Stored items

-- ==== Sys2Proof/Machine/Flags.lean ====
section
/-!
DEFINITION. The register file's accessors, the flags of STATUS (10_state.md R12 to R14), and every flag and result
computation of 43_arithmetic.md and 44_logic_shift.md.
-/

namespace Sys2Proof.Machine

/-- Read a register by name (R10, R19). -/
def RegFile.get (f : RegFile) : Reg → Byte
  | .status => f.status
  | .stack => f.stack
  | .accum => f.accum
  | .indX => f.indX
  | .indY => f.indY
  | .s5 => f.s5
  | .s6 => f.s6
  | .s7 => f.s7

/-- Write a register by name; no two registers alias (R19). -/
def RegFile.set (f : RegFile) (r : Reg) (v : Byte) : RegFile :=
  match r with
  | .status => { f with status := v }
  | .stack => { f with stack := v }
  | .accum => { f with accum := v }
  | .indX => { f with indX := v }
  | .indY => { f with indY := v }
  | .s5 => { f with s5 := v }
  | .s6 => { f with s6 := v }
  | .s7 => { f with s7 := v }

/-- `R[name]` of R8. -/
def State.reg (s : State) (r : Reg) : Byte := s.regs.get r

/-- `R[name] <- v` of R8. -/
def State.setReg (s : State) (r : Reg) (v : Byte) : State := { s with regs := s.regs.set r v }

/-- `pc <- target` of R8. -/
def State.setPc (s : State) (target : Word) : State := { s with pc := target }

/-- The eight bits of STATUS by their names in R12. -/
inductive Flag where
  | c
  | z
  | i
  | d
  | b
  | unused
  | v
  | n
  deriving DecidableEq, Repr

/-- The bit of STATUS a flag stands in (R12). -/
def Flag.index : Flag → Nat
  | .c => 0
  | .z => 1
  | .i => 2
  | .d => 3
  | .b => 4
  | .unused => 5
  | .v => 6
  | .n => 7

/-- A flag of a status byte. -/
def flagOf (p : Byte) (f : Flag) : Bool := p.getLsbD f.index

/-- The byte that has a flag's bit alone. -/
def Flag.mask (f : Flag) : Byte := (1 : Byte) <<< f.index

/-- A status byte with one flag written and the other bits kept. -/
def withFlag (p : Byte) (f : Flag) (b : Bool) : Byte := if b then p ||| f.mask else p &&& ~~~f.mask

/-- `P.f` of R8. -/
def State.flag (s : State) (f : Flag) : Bool := flagOf (s.reg .status) f

/-- `P.f <- b` of R8. -/
def State.setFlag (s : State) (f : Flag) (b : Bool) : State :=
  s.setReg .status (withFlag (s.reg .status) f b)

/-- `NZ(v)` of R8: `P.N <- v[7]; P.Z <- (v == 0)`. -/
def State.setNZ (s : State) (v : Byte) : State :=
  (s.setFlag .n (v.getLsbD 7)).setFlag .z (decide (v = 0))

/-- The copy of STATUS that PHP and BRK push: bits 4 and 5 set (R14). -/
def pushedStatus (p : Byte) : Byte := p ||| 0x30

/-- The STATUS that PLP and RTI leave: bits 0 to 3, 6 and 7 of the pulled byte, bits 4 and 5 of the live one (R14). -/
def pulledStatus (pulled live : Byte) : Byte := (pulled &&& 0xCF) ||| (live &&& 0x30)

/-- The result and the four flags ADC and SBC write. -/
structure AluOut where
  value : Byte
  c     : Bool
  v     : Bool
  n     : Bool
  z     : Bool
  deriving DecidableEq, Repr

/-- ADC with D = 0 (R180). -/
def adcBinary (a m : Byte) (c : Bool) : AluOut :=
  let s := a.toNat + m.toNat + c.toNat
  let r := BitVec.ofNat 8 s
  { value := r
    c := decide (s > 0xFF)
    v := decide (((~~~a ^^^ m) &&& (a ^^^ r) &&& 0x80) ≠ 0)
    n := r.getLsbD 7
    z := decide (r = 0) }

/-- `sv(x)` of R194 for a byte of the form `x & 0xF0`. -/
def signedHigh (x : Byte) : Int := if x.toNat ≥ 0x80 then (x.toNat : Int) - 256 else x.toNat

/-- ADC with D = 1, the NMOS algorithm (R180). -/
def adcDecimal (a m : Byte) (c : Bool) : AluOut :=
  let bin := (a.toNat + m.toNat + c.toNat) % 256
  let al0 := (a &&& 0x0F).toNat + (m &&& 0x0F).toNat + c.toNat
  let al := if al0 ≥ 0x0A then (al0 + 0x06) % 16 + 0x10 else al0
  let t0 := (a &&& 0xF0).toNat + (m &&& 0xF0).toNat + al
  let st : Int := signedHigh (a &&& 0xF0) + signedHigh (m &&& 0xF0) + al
  let t := if t0 ≥ 0xA0 then t0 + 0x60 else t0
  { value := BitVec.ofNat 8 t
    c := decide (t ≥ 0x100)
    v := decide (st < -128 ∨ st > 127)
    n := (BitVec.ofInt 8 st).getLsbD 7
    z := decide (bin = 0) }

/-- The exact difference `a - m - (1 - c)` of SBC (R181). -/
def sbcDifference (a m : Byte) (c : Bool) : Int := (a.toNat : Int) - m.toNat - (1 - c.toNat)

/-- SBC with D = 0 (R181). -/
def sbcBinary (a m : Byte) (c : Bool) : AluOut :=
  let d := sbcDifference a m c
  let bin := BitVec.ofInt 8 d
  { value := bin
    c := decide (d ≥ 0)
    v := decide (((a ^^^ m) &&& (a ^^^ bin) &&& 0x80) ≠ 0)
    n := bin.getLsbD 7
    z := decide (bin = 0) }

/-- The result byte of SBC with D = 1 (R181); `x & 0x0F` of a negative integer is its remainder by 16 (R194). -/
def sbcDecimalValue (a m : Byte) (c : Bool) : Byte :=
  let al0 : Int := ((a &&& 0x0F).toNat : Int) - (m &&& 0x0F).toNat + c.toNat - 1
  let al := if al0 < 0 then (al0 - 0x06) % 16 - 0x10 else al0
  let t0 : Int := ((a &&& 0xF0).toNat : Int) - (m &&& 0xF0).toNat + al
  let t := if t0 < 0 then t0 - 0x60 else t0
  BitVec.ofInt 8 t

/-- SBC with D = 1: the flags of the binary difference, the result of the decimal algorithm (R181). -/
def sbcDecimal (a m : Byte) (c : Bool) : AluOut :=
  { sbcBinary a m c with value := sbcDecimalValue a m c }

/-- A byte is valid BCD when no nibble is above 9 (93_implementation_defined.md I14). -/
def validBcd (b : Byte) : Bool := decide ((b &&& 0x0F).toNat ≤ 9) && decide ((b >>> 4).toNat ≤ 9)

/-- What the NMOS algorithm gives for an operation with D = 1 (R180, R181). -/
def decimalNmos : DecimalOp → Byte → Byte → Bool → AluOut
  | .adc => adcDecimal
  | .sbc => sbcDecimal

/-- What an operation gives with D = 0 (R180, R181). -/
def binaryAlu : DecimalOp → Byte → Byte → Bool → AluOut
  | .adc => adcBinary
  | .sbc => sbcBinary

/-- A free answer of DECIMAL_RESULT = host oracle as a result. -/
def oracleAlu (w : DecimalAnswer) : AluOut := { value := w.value, c := w.c, v := w.v, n := w.n, z := w.z }

/-- Whether ADC or SBC takes its result from the host oracle: D = 1, DECIMAL_RESULT = host oracle, and an operand that is
not valid BCD (R5; I14). -/
def State.decimalOpen (s : State) (m : Byte) : Bool :=
  s.flag .d && decide (s.cfg.decimalResult = .hostOracle) && !(validBcd (s.reg .accum) && validBcd m)

/-- The result of ADC or SBC on A and the data byte, by P.C and P.D (R180, R181). -/
def State.alu (s : State) (op : DecimalOp) (m : Byte) : AluOut :=
  if s.decimalOpen m then oracleAlu (Config.decimalOracle s.draws op (s.reg .accum) m (s.flag .c))
  else if s.flag .d then decimalNmos op (s.reg .accum) m (s.flag .c)
  else binaryAlu op (s.reg .accum) m (s.flag .c)

/-- Count a free value the operation drew. -/
def State.countDraw (s : State) (drawn : Bool) : State := if drawn then { s with draws := s.draws + 1 } else s

/-- Write the result of ADC or SBC: A, C, V, N and Z. -/
def State.writeAlu (s : State) (o : AluOut) : State :=
  ((((s.setReg .accum o.value).setFlag .c o.c).setFlag .v o.v).setFlag .n o.n).setFlag .z o.z

/-- The flags of a compare of a register with the data byte: C when no borrow occurs, N and Z of the difference (R182 to
R184). -/
def State.setCompare (s : State) (r m : Byte) : State :=
  (s.setFlag .c (decide (r.toNat ≥ m.toNat))).setNZ (r - m)

/-- The flags of BIT: Z of A & m, N and V the bits 7 and 6 of m (R203). -/
def State.setBitTest (s : State) (m : Byte) : State :=
  ((s.setFlag .z (decide (s.reg .accum &&& m = 0))).setFlag .n (m.getLsbD 7)).setFlag .v (m.getLsbD 6)

/-- The carry as the bit 0 of a byte. -/
def carryBit (c : Bool) : Byte := if c then 1 else 0

/-- `(v << 1) mod 256` with a bit shifted in at 0 (R204, R206). -/
def shiftLeft (v : Byte) (c : Bool) : Byte := (v <<< 1) ||| carryBit c

/-- `v >> 1` with a bit shifted in at 7 (R205, R207). -/
def shiftRight (v : Byte) (c : Bool) : Byte := (v >>> 1) ||| (carryBit c <<< 7)

end Sys2Proof.Machine
end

Exercise prompt:
Please show every line of the records that holds the word "sbcDifference".

Solution for this exercise:
def sbcDifference (a m : Byte) (c : Bool) : Int := (a.toNat : Int) - m.toNat - (1 - c.toNat)
  let d := sbcDifference a m c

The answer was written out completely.